To tell the truth, I may be helpless, but I’m not hopeless. I think it is hope in fairy tales that has driven me throughout my life, and perhaps it was hope that drove Einstein. There is something peculiar about fairy tales, the best of fairy tales, that propels me and, I think, most human beings absorb them as if they were vital food and vital for survival. We simply can’t do without them. It is as if we were pre-disposed to lead our lives according to the spells and curses of fairy tales.

“Frog King.” From the author’s collection.

In my own case, I have constantly learned about the complexities of life through fairy tales and especially through buried treasures. This brings me back to talk about the importance to fairy-tale postcards that have been produced in the millions and yet have been ignored to a large extent by collectors and scholars. I don’t mean to exaggerate the neglect, but quite clearly very few collectors and scholars have written about the history of fairy-tale postcards, and most people who buy the cards are not aware of why they are drawn to fairy-tale postcards.
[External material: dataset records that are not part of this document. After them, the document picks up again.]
-- ==== Sys2Proof/Laws/Process.lean ====
section
/-!
SUPPORT. Runs over port samples and over buffers: how they begin and how they join, and what a buffer of PROC commands can do on a
keyed engine whose cursor is in its range.
-/

namespace Sys2Proof.Machine

@[simp] theorem runSamples_nil (s : State) : runSamples [] s = .next s := rfl

theorem runSamples_cons {p : PortSample} {ps : List PortSample} {s t : State} (h : onSample p s = .next t) :
    runSamples (p :: ps) s = runSamples ps t := by
  simp [runSamples, h]

/-- A run that reached a state goes on from there. -/
theorem runSamples_append {ps qs : List PortSample} {s t : State} (h : runSamples ps s = .next t) :
    runSamples (ps ++ qs) s = runSamples qs t := by
  induction ps generalizing s with
  | nil => cases h; rfl
  | cons p ps ih =>
    cases hp : onSample p s with
    | next s' => rw [List.cons_append, runSamples_cons hp]; exact ih (by rwa [runSamples_cons hp] at h)
    | fault r => simp [runSamples, hp] at h
    | refused r => simp [runSamples, hp] at h

@[simp] theorem procSamples_append (xs ys : List Word) : procSamples (xs ++ ys) = procSamples xs ++ procSamples ys := by
  simp [procSamples, offers]

@[simp] theorem okWords_append (xs ys : List Word) : okWords (xs ++ ys) = okWords xs ++ okWords ys := by
  simp [okWords]

@[simp] theorem process_nil (s : State) : process [] s = .next s := rfl

/-- The first word of a buffer is one PROC. -/
theorem process_cons {w : Word} {ws : List Word} {s t : State} (h : exec (.proc w) s = .next t) :
    process (w :: ws) s = process ws t := runSamples_cons h

theorem process_append {xs ys : List Word} {s t : State} (h : process xs s = .next t) :
    process (xs ++ ys) s = process ys t := by
  unfold process at *
  rw [procSamples_append]
  exact runSamples_append h

/-- PROC on a keyed engine with the cursor in its range completes: it is `consumeWord`. -/
theorem execProc_next {s : State} (din : Word) (hk : s.eng.keyed = true) (hc : s.eng.cursor ≤ 16) :
    exec (.proc din) s = .next (respond .ok
      (xor32 din ((readyBlock s.eng).B[(readyBlock s.eng).cursor.toNat]'(readyBlock_cursor_lt hc)))
      { s with eng := advanceCursor (readyBlock s.eng) }) := by
  simp [exec, execProc, keyedCheck_keyed hk, consumeWord_next din hc]

/-- The cursor after one word. -/
theorem advanceCursor_toNat {e : Engine} (hc : e.cursor ≤ 16) :
    (advanceCursor (readyBlock e)).cursor.toNat = (readyBlock e).cursor.toNat + 1 := by
  have := readyBlock_cursor_lt hc
  simp [advanceCursor]
  omega

/-- One word consumed keeps the cursor in its range. -/
theorem advanceCursor_le {e : Engine} (hc : e.cursor ≤ 16) : (advanceCursor (readyBlock e)).cursor ≤ 16 := by
  have h1 := readyBlock_cursor_lt hc
  have h2 := advanceCursor_toNat hc
  rw [BitVec.le_def, h2]
  simpa using h1

/-- What a buffer can do: it completes with one answer a word, and leaves the engine keyed with the cursor in its range. -/
theorem process_next (ws : List Word) {s : State} (hk : s.eng.keyed = true) (hc : s.eng.cursor ≤ 16) :
    ∃ cs t, cs.length = ws.length ∧ process ws s = .next t ∧ t.history = s.history ++ okWords cs ∧
      t.eng.keyed = true ∧ t.eng.cursor ≤ 16 := by
  induction ws generalizing s with
  | nil => exact ⟨[], s, rfl, rfl, by simp [okWords], hk, hc⟩
  | cons w ws ih =>
    have h := execProc_next w hk hc
    obtain ⟨cs, t, hl, hp, hh, hk', hc'⟩ := ih (s := respond .ok _ { s with eng := advanceCursor (readyBlock s.eng) })
      (by simpa [advanceCursor] using hk) (advanceCursor_le hc)
    exact ⟨_ :: cs, t, by simp [hl], (process_cons h).trans hp, by simpa [okWords] using hh, hk', hc'⟩

end Sys2Proof.Machine
end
As a narrative metaphor or metaphorical pattern, a fairy tale, in my opinion, like other short narratives — anecdotes, jokes, legends, myths, warning tales, and so on — stems from historically conditioned lived experience that fosters a reaction in our brains, and this experience is articulated through symbols that endow it with significance. Fairy tales are relevant because they pass on information vital for humans to adapt to changing environments. Sometimes they do this through the images on tiny postcards. I do not want to privilege the fairy tale or, more precisely, the oral wonder tale as the only type of narrative or the best means by which we communicate our experiences and learn from each other. But it does seem to me that we are predisposed to the fairy tale whether in a book or on a postcard because it tends to offer a metaphorical means through which we can gain distance from our experiences, sort them out, and articulate or enunciate their significance for us and for other people in our environment.
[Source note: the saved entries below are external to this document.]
/-! ## Arithmetic and rounds: 95_test_vectors.md sections 2.1 to 2.4 -/

theorem test_rotl32_top_bit : rotl32 0x80000000 1 = 0x00000001 := by decide
theorem test_rotl32_by_31 : rotl32 0x00000003 31 = 0x80000001 := by decide

/-- The row with a one in `d` alone tells the operand order and the rotation amounts apart. -/
theorem test_quarterRound_unit_d :
    quarterRound 0 0 0 1 = (0x00048044, 0x00000080, 0x00010000, 0x20100001) := by decide
theorem test_quarterRound_mixed :
    quarterRound 0xd3917c5b 0x55f1c407 0x52a58a7a 0x8f887a3b =
      (0x3e2f308c, 0xd90a8f36, 0x6ab2a923, 0x2883524c) := by decide

/-- `QR(x, 5, 9, 13, 1)` on `x[i] = i`. -/
theorem test_qr_in_place :
    qr #v[0, 1, 2, 3, 4, 5, 6, 7, 8, 9, 10, 11, 12, 13, 14, 15] 5 9 13 1 =
      #v[0x00000000, 0xc3e2c001, 2, 3, 4, 0x703b0fa6, 6, 7, 8, 0x00000309, 10, 11, 12, 0x00061c0d, 14, 15] := by decide

theorem test_doubleRound_unit :
    doubleRound #v[1, 0, 0, 0, 0, 0, 0, 0, 0, 0, 0, 0, 0, 0, 0, 0] =
      #v[0x8186a22d, 0x0040a284, 0x82479210, 0x06929051, 0x08000090, 0x02402200, 0x00004000, 0x00800000,
         0x00010200, 0x20400000, 0x08008104, 0x00000000, 0x20500000, 0xa0000040, 0x0008180a, 0x612a8020] := by
  decide +kernel

/-- Counter carry and wrap (section 2.5). -/
theorem test_ctrInc_carry : ctrOf (ctrInc (stateArray 0 0 0x00000000ffffffff)) = 0x0000000100000000 := by decide
theorem test_ctrInc_wrap : ctrOf (ctrInc (stateArray 0 0 0xffffffffffffffff)) = 0 := by decide

/-- Byte order (section 2.8): nonce word 1 goes to `S[7]`, key word 7 to `S[14]`. -/
theorem test_key_and_nonce_lanes :
    keyOfBytes [1, 2, 3, 4, 5, 6, 7, 8, 9, 10, 11, 12, 13, 14, 15, 16, 17, 18, 19, 20, 21, 22, 23, 24, 25, 26, 27, 28,
      29, 30, 31, 32] = keyT ∧
    nonceOfBytes [0x65, 0x66, 0x67, 0x68, 0x69, 0x6a, 0x6b, 0x6c] = nonceT ∧
    (stateArray keyT nonceT 0)[14] = 0x201f1e1d ∧ (stateArray keyT nonceT 0)[7] = 0x6c6b6a69 := by decide
theorem test_dout_as_bytes : bytesOfWord 0x8193b42a = [0x2a, 0xb4, 0x93, 0x81] := by decide

/-! ## Commands: 95_test_vectors.md sections 2.6 and 3 -/

theorem test_init_state : freshT.eng.S = stateArray keyT nonceT 0 ∧ freshT.eng.cursor = 16 ∧ ctrPort freshT = some 0 := by
  decide
theorem test_init_rekeys :
    (after (exec (.init 0 0) freshT)).eng.S[1] = 0 ∧ answer (exec (.init 0 0) freshT) = some ⟨.ok, 0⟩ := by decide

/-- `INIT T`, `PROC deadbeef -> 5f3f08c6`. -/
theorem test_proc_fresh : answer (exec (.proc 0xdeadbeef) freshT) = some ⟨.ok, 0x5f3f08c6⟩ := by decide +kernel
/-- At cursor 15 the word is `B[15]` and the cursor is left at 16. -/
theorem test_proc_last_word :
    answer (exec (.proc 0) (stateAt 15 true true 1)) = some ⟨.ok, 15⟩ ∧
    (after (exec (.proc 0) (stateAt 15 true true 1))).eng.cursor = 16 := by decide

/-- After RSTCTR the counter reads 1, the cursor 0. -/
theorem test_rstctr : ctrPort (after (exec .rstctr (stateAt 1 true true 2))) = some 1 ∧
    (after (exec .rstctr (stateAt 1 true true 2))).eng.cursor = 0 := by decide
theorem test_rstctr_unkeyed : answer (exec .rstctr State.reset) = some ⟨.errNotKeyed, 0⟩ := by decide

theorem test_rstcur : (after (exec .rstcur (stateAt 16 true true 1))).eng = engineAt 0 true true 1 := by decide
theorem test_rstcur_refusals : answer (exec .rstcur State.reset) = some ⟨.errNotKeyed, 0⟩ ∧
    answer (exec .rstcur freshT) = some ⟨.errNoBlock, 0⟩ := by decide

theorem test_rst : ctrPort (after (exec .rst (stateAt 4 true true 2))) = some 1 ∧
    (after (exec .rst (stateAt 4 true true 2))).eng.bvalid = true := by decide
theorem test_rst_unkeyed : answer (exec .rst State.reset) = some ⟨.errNotKeyed, 0⟩ := by decide

theorem test_reserved0 : answer (exec .reserved0 State.reset) = some ⟨.errIllegalOp, 0⟩ := by decide
theorem test_reserved6 : answer (exec .reserved6 freshT) = some ⟨.errIllegalOp, 0⟩ := by decide
theorem test_reserved7 : (after (exec .reserved7 (stateAt 4 true true 2))).eng = engineAt 4 true true 2 := by decide

/-- `dout` shows 0 while no response is presented (R41): after reset, and in an idle step after a PROC. -/
theorem test_dout_port_idle :
    dout State.reset = 0 ∧ dout (after (exec (.proc 0) (stateAt 15 true true 1))) = 15 ∧
    dout (after (step (after (exec (.proc 0) (stateAt 15 true true 1))))) = 0 := by decide

/-- HWRESET with a command offered: the command is lost, the key forgotten. -/
theorem test_hwreset_beats_command :
    (after (step { freshT with inputs := [⟨true, true, encodeCommand .rst⟩] })).eng.keyed = false ∧
    (after (step { freshT with inputs := [⟨true, true, encodeCommand .rst⟩] })).history = [] := by decide

/-- A line of 95_test_vectors.md section 3.3, and the source's errors at the wrapper. -/
theorem test_script_line : parseLine "PROC deadbeef -> OK 5f3f08c6" = .ok (.proc 0xdeadbeef, some (.okWith 0x5f3f08c6)) := by
  decide
theorem test_script_wrong_lengths :
    (ScriptLine.init [1] []).samples = .error .invalidKeyLength ∧
    (ScriptLine.init (List.replicate 32 0) [1]).samples = .error .invalidNonceLength ∧
    wordsOfBuffer [1, 2, 3, 4, 5] = .error .unalignedInput ∧ wordsOfBuffer [3, 2, 1, 0] = .ok [0x00010203] := by decide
“Pinocchio.” From the author’s collection.

Nobody — not even I — lives their lives by fairy tales. Over hundreds of years they have come to form a linguistic type, a genre, a means by which we seek to understand and contend with our environment, to find our place in it. There are many types, genres, and means of narration. Our predilection for certain fairy tales reveals something about ourselves and our cultures. Every family and society in the world have developed types, genres, and communicative means that produce cultural patterns and enable people to identify themselves and grasp the world around them. Sometimes these communicative means or media have contributed to the formation of spectacles and illusions that prevent us from understanding our empirical experiences.

I prefer to think that fairy-tale postcards, as startling illustrated memes, have flown and continue to fly magically through the air to enlighten us and give us pleasure. Just one look at the unique images printed on the postcards in my book will give you an idea of how much we revere and continue to revere fairy tales.

“Hansel and Gretel.” From the author’s collection.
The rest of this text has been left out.